Building orientation plays a major role in the building envelop heat gain. A proper building orientation of the building will reduce the solar heat gain to your building and will make good use of day light as well. Hence it is important to consider the building orientation as well as material selection for the building envelope to optimise the building energy consumption. Maximum heat gain in the building is from the south facade/windows, hence the designers can also consider the extended shading devices in order to reduce the heat gain.

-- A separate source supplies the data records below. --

theorem witness_between : let s := withSeq0 (freshSeq 256 0) breathing 49 0
    (s.clkMs.now - (s.seq 0).lastUpd).toNat < 50 := by decide
theorem witness_tick : let s := withSeq0 (freshSeq 256 0) breathing 50 0
    50 ≤ (s.clkMs.now - (s.seq 0).lastUpd).toNat ∧ (s.table 0).getLast? = some ⟨1000, 0⟩ ∧ (1000 : XVal) ≠ 0 := by decide
theorem witness_catchUp : (1500 : XVal) ≠ 0 ∧
    ((3260 : Ms) - (freshSeq 256 0).anchor).toNat / (1500 : XVal).toNat ≤ 2 := by decide
theorem witness_empty_between : let s := withSeq0 (freshSeq 256 0) [] 49 0
    s.table 0 = [] ∧ (s.clkMs.now - (s.seq 0).lastUpd).toNat < 50 := by decide
theorem witness_period_zero : let s := withSeq0 (freshSeq 256 0) [⟨0, 1⟩, ⟨0, 2⟩] 50 0
    50 ≤ (s.clkMs.now - (s.seq 0).lastUpd).toNat ∧ (s.table 0).getLast? = some ⟨0, 2⟩ := by decide
theorem witness_hung : let s : State := { State.reset with activity := .hung }
    s.activity = .hung ∧ s.resp = none ∧ ∃ t, step s = .next t := ⟨rfl, rfl, _, rfl⟩
theorem witness_hung_reset : let s : State := { State.reset with activity := .hung, env := [.reset] }
    s.activity = .hung ∧ s.resp = none ∧ ∃ t, step s = .next t := ⟨rfl, rfl, _, rfl⟩
/-- A second sample 3000 after the first, with a target of 3000, and one 2999 after it. -/
theorem witness_cycle_ends : let s : State := { cycling with clkMs := { now := 100, ahead := [3000] } }
    (s.table 0).getLast? = some ⟨1500, 0⟩ ∧
    ((2 : Ms).toNat * (1500 : XVal).toNat) % 2 ^ 32 ≤ (s.pastMs.clkMs.now - s.clkMs.now).toNat := by decide
theorem witness_cycle_goes_on : let s : State := { cycling with clkMs := { now := 100, ahead := [2999] } }
    (s.table 0).getLast? = some ⟨1500, 0⟩ ∧
    (s.pastMs.clkMs.now - s.clkMs.now).toNat < ((2 : Ms).toNat * (1500 : XVal).toNat) % 2 ^ 32 := by decide

/-- Inside the loop of `LED.CYCLE`, at the reading `ms` of `clk_ms`. -/
def inLoop (ms : Ms) : State :=
  { withSeq0 (freshSeq 256 0) blink ms 0 with activity := .cycling { d := 0, t := 0, t0 := 100, target := 3000 } }

theorem witness_pass_ends : (inLoop 3100).Inv ∧ (inLoop 3100).env = [] ∧
    (inLoop 3100).activity = .cycling { d := 0, t := 0, t0 := 100, target := 3000 } ∧
    (3000 : Ms).toNat ≤ ((inLoop 3100).clkMs.now - 100).toNat := by decide
theorem witness_pass_goes_on : (inLoop 3099).Inv ∧ ((inLoop 3099).clkMs.now - 100).toNat < (3000 : Ms).toNat ∧
    ∃ t, step (inLoop 3099) = .next t := ⟨by decide, by decide, _, rfl⟩
theorem witness_led_frame : (Instr.ledPoll 0 0).opcode ∈ [Opcode.ledInit, .ledPoll, .ledCycle] ∧
    ∃ t, exec (.ledPoll 0 0) (withSeq0 (freshSeq 256 0) breathing 50 0) = .next t := ⟨by decide, _, rfl⟩
theorem witness_fault : exec (.tblPop 0) State.reset = .next (State.reset.answered .emptyTable 0 0) ∧
    Status.emptyTable ≠ .ok := ⟨rfl, by decide⟩
theorem witness_register_write : ∃ t, exec (.pwmSetDuty 0 7) State.reset = .next t ∧
    (t.chan 0).duty ≠ (State.reset.chan 0).duty := ⟨_, rfl, by decide⟩
theorem witness_register_write_init : ∃ t, exec (.pwmInit 0 1 2 3 4) State.reset = .next t ∧
    (t.chan 0).pin ≠ (State.reset.chan 0).pin ∧ (t.chan 0).period ≠ (State.reset.chan 0).period := ⟨_, rfl, by decide⟩
theorem witness_register_write_poll : ∃ t, exec (.pwmPoll 0) (withChan0 (chan 1 1000 25 100 true 0 250) 260) = .next t ∧
    (t.chan 0).on ≠ ((withChan0 (chan 1 1000 25 100 true 0 250) 260).chan 0).on := ⟨_, rfl, by decide⟩
theorem witness_register_write_led : ∃ t, exec (.ledInit 0 1 7) State.reset = .next t ∧
    (t.seq 0).intensity ≠ (State.reset.seq 0).intensity := ⟨_, rfl, by decide⟩
theorem witness_register_write_poll_led : ∃ t, exec (.ledPoll 0 0) (withSeq0 (freshSeq 256 0) breathing 50 0) = .next t ∧
    t.seq 0 ≠ (withSeq0 (freshSeq 256 0) breathing 50 0).seq 0 := ⟨_, rfl, by decide⟩
theorem witness_register_write_table : ∃ t, exec (.tblPush 0 1 2) State.reset = .next t ∧ t.table 0 ≠ State.reset.table 0 :=
  ⟨_, rfl, by decide⟩

/-- Channel 0 on pin 0, channel 1 on pin 1, and another agent about to write pins 2 to 7. -/
def owned : State :=
  { State.reset with
    chans := (State.reset.chans.set 0 (chan 0x01 1000 0 100 true 0 0)).set 1 (chan 0x02 1000 100 100 true 0 0)
    env := [.portWrite 0xFC 0x54] }

theorem witness_sole_owner : owned.soleOwner (.standalone 0) ∧ owned.soleOwner (.standalone 1) ∧
    owned.soleOwner (.embedded 3) ∧ (owned.chan 0).duty = 0 ∧ (owned.chan 1).duty = (owned.chan 1).full ∧
    ∃ t, step owned = .next t := ⟨by decide, by decide, by decide, by decide, by decide, _, rfl⟩
/-- Overlapping masks, and a write that covers the pin. -/
theorem test_not_sole_owner :
    ¬ ({ owned with chans := owned.chans.set 2 (chan 0x03 0 0 0 false 0 0) } : State).soleOwner (.standalone 0) ∧
    ¬ ({ owned with env := [.pass, .portWrite 0x01 0x00] } : State).soleOwner (.standalone 0) := by decide
/-- A poll by the owner, ON to OFF. -/
theorem witness_owner_polls : let s : State := { owned with env := [], port := 0xFF, cmds := [encode (.pwmPoll 0)] }
    s.soleOwner (.standalone 0) ∧ (after (step s)).port = 0xFE := by decide
theorem witness_breathe_period : (1000 : Nat) < 2 ^ 32 := by decide
theorem witness_blink : (1 : Nat) ≤ 4 ∧ 4 * 4 ≤ 16 ∧ 4 * (100 + 150) + 1000 < 2 ^ 32 := by decide

end Sys2Proof.Tests
end

namespace Sys2Proof.Machine

/-! ## What one command can do

Each command runs on the register file its `unit` field names or is illegal. The three relations below say what a command
makes of the one channel, table or sequencer it writes; `exec_chan`, `exec_table` and `exec_seq` say that it writes no
other. -/

/-- What a toggler command makes of its channel (40_pwm_toggler.md R101, R105, R107, R108). -/
inductive ChanWrite : Instr → Chan → Chan → Prop
  | init (c : Unit8) (pin : Pins) (period : Us) (duty full : Duty) (T : Us) (k : Chan) :
      ChanWrite (.pwmInit c pin period duty full) k (Chan.init pin period duty full T)
  | poll (c : Unit8) (T a : Us) (k : Chan) : ChanWrite (.pwmPoll c) k (k.polled T a)
  | setDuty (c : Unit8) (duty : Duty) (k : Chan) : ChanWrite (.pwmSetDuty c duty) k { k with duty := duty }
  | setPeriod (c : Unit8) (period : Us) (k : Chan) : ChanWrite (.pwmSetPeriod c period) k { k with period := period }

/-- What a builder makes of its table (41_table.md R121, R123, R126, R130, R141), which it does only where the result
fits the capacity (R35). -/
inductive TableWrite : Instr → Table → Table → Prop
  | init (t : Unit8) (es : Table) : TableWrite (.tblInit t) es []
  | push (t : Unit8) (x : XVal) (y : YVal) (es : Table) (room : es.length + 1 ≤ Config.CAP) :
      TableWrite (.tblPush t x y) es (es ++ [{ x := x, y := y }])
  | mirror (t : Unit8) (P : XVal) (es : Table) (room : 2 * es.length - 1 ≤ Config.CAP) :
      TableWrite (.tblMirror t) es (es.mirrored P)
  | nplicate (t : Unit8) (n : Repeat) (P : XVal) (es : Table) (room : es.length * (n.toNat + 1) ≤ Config.CAP) :
      TableWrite (.tblNplicate t n) es (es.nplicated P n.toNat)
  | pop (t : Unit8) (es : Table) : TableWrite (.tblPop t) es es.dropLast

/-- What a sequencer command makes of its sequencer: `LED.INIT` replaces it, the two others leave what R159 says. -/
inductive SeqWrite : Instr → Seq → Seq → Prop
  | init (d : Unit8) (pin : Pins) (g : Gain) (q r : Seq) : SeqWrite (.ledInit d pin g) q r
  | poll (d tbl : Unit8) (q r : Seq) (config : q.sameConfig r) : SeqWrite (.ledPoll d tbl) q r
  | cycle (d tbl : Unit8) (N : Ms) (q r : Seq) (config : q.sameConfig r) : SeqWrite (.ledCycle d tbl N) q r

/-- The toggler's group of commands (30_encoding.md R86). -/
abbrev togglerOpcodes : List Opcode := [.pwmInit, .pwmPoll, .pwmSetDuty, .pwmSetPeriod]

/-- The tables' group. -/
abbrev tableOpcodes : List Opcode := [.tblInit, .tblPush, .tblMirror, .tblNplicate, .tblInterp, .tblPop]

/-- The sequencers' group. -/
abbrev sequencerOpcodes : List Opcode := [.ledInit, .ledPoll, .ledCycle]

theorem opcode_group (o : Opcode) : o ∈ togglerOpcodes ∨ o ∈ tableOpcodes ∨ o ∈ sequencerOpcodes := by
  cases o <;> decide

section Inversion

variable {i : Instr} {s t : State}

theorem chan_of_chans_eq (h : t.chans = s.chans) (c : Fin Config.NCH) : t.chan c = s.chan c :=
  congrArg (Vector.get · c) h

The plate size of the building also affects the building heat gain. If there is a building having the square plate size, the envelope surface area (peripheral area) will be minimum and if the building is having a long rectangular plate size, the envelop area will be larger. The larger surface area will lead to the larger heat gain in the building and the smaller surface area will have the lower envelop heat gain. However the day lighting in a square building plate area will not be good as much of the floor area in a square building is far from the perimeter lighting. Hence the building plate size selection is a trade off between the envelop heat gain and the day-lighting accessibility.
In the following example we have compared the building orientations for different design alternatives.
The results indicates that rectangular shaped Building consumes more energy than the Square because of large area exposure to Heat. If we change the orientation of rectangular building and put the smaller surface area towards south this reduces the energy consumption in the building 4062 MWh 3852 MWh.
There are few lessons we can conclude from this exercise is that the building envelop designing is a trade-off between the external heat in the building and the day-lighting requirements. An optimum solution for this is a site specific requirement. If the building is a data centre and you do not have too much of day lighting requirements, then go for a larger plat size and reduce the building envelop surface area and thereby reducing the overall envelop heat gain. However if the building is a commercial building, then the day-lighting requirement is a critical and you need to find out a trade-off solution for the optimum plate size of the building in order to reduce the building heat gain.